Moltbook CLI
PassAudited by ClawScan on May 10, 2026.
Overview
The skill appears to be a straightforward Moltbook CLI, but users should be aware it uses account credentials to let an agent post, comment, vote, follow, and subscribe.
Before installing, confirm you trust the Moltbook CLI package and only provide credentials for an account you are comfortable letting an agent use. Treat posts, comments, votes, follows, and subscriptions as public/account-changing actions and require review for anything reputational or sensitive.
Findings (3)
Artifact-based informational review of SKILL.md, metadata, install specs, static scan signals, and capability signals. ClawScan does not execute the skill or run runtime probes.
An agent with access to this CLI and credentials could publish or engage on Moltbook as the configured account.
The CLI can create posts, comments, and votes on Moltbook.

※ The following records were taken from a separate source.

/-- A scrub of the next beat of a device: its read, which delivers what waits of the burst's other line (R308), with the write it leads to
still to come (R218, R219); a read of stored poison is counted (R206). -/
def State.scrubMemory (s : State) (dev : Nat) (err : MemErr) : State :=
  let d := s.mif dev
  let rs := s.scrubBeats dev
  match scrubNext rs d.scrubPos with
  | none => s
  | some (beat, pos, last) =>
    if s.time.now < d.scrubAt + s.scrubGap (.mif dev) (2048 * rs.length) then s
    else
      let t := s.setMif dev { d with scrubPos := pos, scrubAt := s.time.now }
      let t := (t.scrubInject (dev / 2) (103500 + dev)).1
      let t := t.bump (.mif dev) 0x240C (if t.devicePoison (t.addrOf dev (beat * 32)) then 1 else 0)
      let other := t.addrOf dev (pairOffset (beat * 32)) / 256
      let t := if d.waitingReads.contains other then t.deliver dev (beat * 32) [other] .clean
        else (t.bump64 (.mif dev) 0x120 512).bump64 (.cnt 0) 0x100 512
      let t := match err with
        | .clean => t
        | .bitmapCorrected => t.bitmapFixed (t.addrOf dev (beat * 32))
        | .bitmapLost => t.bitmapLost (t.addrOf dev (beat * 32))
        | .beats es =>
          if t.lineRemapped dev (beat / 8) then t
          else (es.filter (fun e => e.1 == beat % 16)).foldl (fun u e => u.scrubBeat dev beat e.2) t
      if last then t.bump (.mif dev) 0x2418 1 else t

/-- SCRUB_ACCESS (R218, R219): the next word of a half, or the next beat of a device and at the following event its rewrite; writes of a
memory scrub wait while writes to the device are held (R312). -/
def execScrubAccess (target : ScrubTarget) (s : State) : Out :=
  match target with
  | .cache half err =>
    if s.devices ≤ half then .next s
    else .next (if s.scrubs (.sc half) half then s.scrubCache half err else s)
  | .memory dev err =>
    if s.devices ≤ dev then .next s
    else if !s.scrubs (.mif dev) dev then .next s
    else
      match (s.mif dev).scrubWrite with
      | some w => .next (if s.mifRuns dev true then s.scrubWrites dev w else s)
      | none => .next (if s.mifRuns dev false then s.scrubMemory dev err else s)

/-! ## Vertical ports (R220 to R223) -/

/-- A port is queued for a test, from now (R221). -/
def State.queueTest (s : State) (h sl : Nat) : State :=
  s.modHalf h (fun x => if (mfind x.portDue sl).isSome then x else { x with portDue := mput x.portDue sl s.time.now })

/-- A corrected port error of a lane: the threshold within 1 s queues the port for a test (R221). -/
def State.laneError (s : State) (h sl lane : Nat) : State :=
  let k := sl * 2048 + lane
  let x := s.half h
  let ts := s.recent 250000000 ((mfind x.laneErr k).getD [])
  let s := s.setHalf h { x with laneErr := mput x.laneErr k ts }
  if max 1 (s.rgF (.sc h) 0x2384 15 8) ≤ ts.length then s.queueTest h sl else s

/-- Reads of a word that are performed and not yet answered come back as the port delivered it (R221). -/
def State.redeliver (s found : State) (a : Nat) : State :=
  { s with net := { s.net with reqs := s.net.reqs.map (fun r =>
      let b := r.addr / 128 * 128
      if r.kind = .read ∧ r.state = .performed ∧ r.span.1 < a + 32 ∧ a < r.span.1 + r.span.2 then
        { r with
          result := BitVec.ofNat 128 (found.num r.addr r.size), rpois := found.poisoned r.addr r.size
          line := if r.fillL1 then found.bytes b 128 else r.line
          lpois := if r.fillL1 then (upTo 0 4).map (fun i => found.poisoned (b + 32 * i) 32) else r.lpois }
      else r) } }

/-- The lanes of a slice that have failed in a group: 1 covered by the spare, 2 uncovered. -/
def Half.laneGroup (x : Half) (sl g : Nat) : List Nat :=
  (upTo (sl * 2048 + g * 32) 32).filterMap (fun k => mfind x.laneBad k)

This is expected for the stated purpose, but it mutates a social account and should be used with clear user intent.
moltbook post -m shipped -t "Built a CLI for Moltbook" ... moltbook upvote abc123 ... moltbook comment abc123 -c "Love this!"
Use it only with an account intended for agent activity, and require user review before posting, commenting, voting, following, or subscribing.
Anyone or any agent process that can access the API key can act as the Moltbook account within the API's permissions.
The CLI authenticates using an API key from an environment variable or local credentials file. This is purpose-aligned, and the artifacts do not show credential logging or transmission to unrelated endpoints.
if (process.env.MOLTBOOK_API_KEY) { return process.env.MOLTBOOK_API_KEY; } ... join(homedir(), '.config', 'moltbook', 'credentials.json')Store the API key securely, use the least-privileged key available, and revoke or rotate it if the agent environment is shared or compromised.
Users may have less assurance that the installed npm package matches the reviewed artifacts.
The registry metadata does not provide an authoritative source/homepage or install spec even though the README describes installing a CLI package. This is a provenance clarity gap, not evidence of hidden install behavior.
Source: unknown; Homepage: none ... No install spec — this is an instruction-only skill.
Install from a trusted package source, verify the package name and version, and prefer metadata that declares the expected binary, credential, and source repository.